With the exception of Finding of Fact number 44 of the adjudicatory portion of the order and number 4 of the dispositional portion of the order, mother does not challenge the trial court's findings of fact, and father disputes none of the trial court's findings. Consequently, with the exception of Findings of Fact 4 and 44 as to mother, we are bound by the trial court's findings. See Koufman v. Koufman, 330 N.C. 93, 97, 408 S.E.2d 729, 731 (1991) (unchallenged findings are deemed supported by competent evidence and are binding on appeal).

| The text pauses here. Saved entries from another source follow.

-- ==== Sys2Proof/Machine/Operands.lean ====
section
/-! DEFINITION. Every operand form of the commands: the tokenizer and the argument primitives of
spec/41_dispatcher.md R125 to R131. -/

namespace Sys2Proof.Machine

/-- The tokenizer's scan: `cur` is the run of non-separators read so far and not yet ended. -/
def tokensFrom (cur : Bytes) : Bytes → List Bytes
  | [] => if cur = [] then [] else [cur]
  | b :: rest =>
    if isSeparator b then
      if cur = [] then tokensFrom [] rest else cur :: tokensFrom [] rest
    else tokensFrom (cur ++ [b]) rest

/-- R125: the maximal non-empty runs of non-separators of the argument text, in order. -/
def tokens (text : Bytes) : List Bytes := tokensFrom [] text

/-- The value of a run of decimal digits, most significant first (R127). -/
def digitsValue (ds : Bytes) : Nat := ds.foldl (fun v d => 10 * v + (d.toNat - 0x30)) 0

/-- The digits a token starts with, as a number (the last loop of R127). -/
def leadingNat (t : Bytes) : Nat := digitsValue (t.takeWhile isDigit)

/-- The optional sign and the digits after it (R127, after the blanks). -/
def signedNum : Bytes → Int
  | [] => 0
  | c :: rest =>
    if c = chMinus then -(leadingNat rest : Int)
    else if c = chPlus then (leadingNat rest : Int)
    else (leadingNat (c :: rest) : Int)

/-- R127, parse-or-zero: an unbounded integer (R126). -/
def num (tok : Bytes) : Int := signedNum (tok.dropWhile isBlank)

/-- R128: the level, clamped to LEVEL_MIN..LEVEL_MAX = 0..255. -/
def clamp (v : Int) : BitVec 8 := if v < 0 then 0 else if 255 < v then 255 else BitVec.ofInt 8 v

/-- R129: bit 0 of the mathematical integer, for negative integers too. -/
def lsb (v : Int) : Bool := v % 2 == 1

/-- R130: the truth value of `w`'s flag. -/
def truth (v : Int) : Bool := v != 0

/-- The digit byte of a number below ten. -/
def digitByte (n : Nat) : Byte := BitVec.ofNat 8 (0x30 + n)

/-- The decimal spelling with at most `fuel` digits put before `acc`. -/
def decOnto : Nat → Nat → Bytes → Bytes
  | 0, _, acc => acc
  | fuel + 1, n, acc =>
    if n < 10 then digitByte n :: acc else decOnto fuel (n / 10) (digitByte (n % 10) :: acc)

/-- R131: the shortest decimal spelling, no sign, no leading zero. -/
def dec (n : Nat) : Bytes := decOnto (n + 1) n []

end Sys2Proof.Machine
end

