-- ==== Sys2Proof/Machine/Sequencer.lean ====
section
/-! DEFINITION. The peripheral sequencer's two operations, each the list of HAL transactions it expands to
(spec/43_sequencer.md R170 to R176). -/

namespace Sys2Proof.Machine

/-- R171 (enabled) and R172 (disabled, the level unused). -/
def setReference (level : BitVec 8) (enabled : Bool) : List HalReq :=
  if enabled then [.referenceInit, .dacSetLevel level, .referenceOutputEnable true]
  else [.referenceOutputEnable false]

/-- R174: one `adcRead` per requested channel, in request order. -/
def readChannels (channels : List ChannelId) : List HalReq := channels.map .adcRead

end Sys2Proof.Machine
end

Regarding Findings of Fact number 4 and number 44, mother contends that they are contradictory, claiming that Finding number 44 implied that there are certain actions that the parents could take in order to change their circumstances and make their home safer for A.P.H., Jr. Mother further argues that there was no competent evidence that all possible services that could be offered to the respondents have been exhausted. We are not persuaded. Adam Myslinski, a DSS social worker, testified that he was unaware of any services that could be provided to ensure the infant juvenile's safe return to respondents' home. Moreover, the trial court's findings of fact, when read as a whole, demonstrate that D.H. had been injured while in respondents' care due to non-accidental means; no reasonable explanation was given by respondents for D.H.'s injuries; respondents believe there is no problem in their home; and respondents claim that D.H.'s injuries were a fabrication and the result of a conspiracy by health care providers and DSS. Consequently, the trial court concluded that despite the prior provision of services to the respondents, circumstances had failed to change and A.P.H., Jr. was at risk of injury and neglect should he be returned to respondents' care. On this record, we hold that the trial court did not err by concluding that efforts to reunify A.P.H., Jr. with respondents were futile and inconsistent with the child's safety, health, and welfare and need for permanency.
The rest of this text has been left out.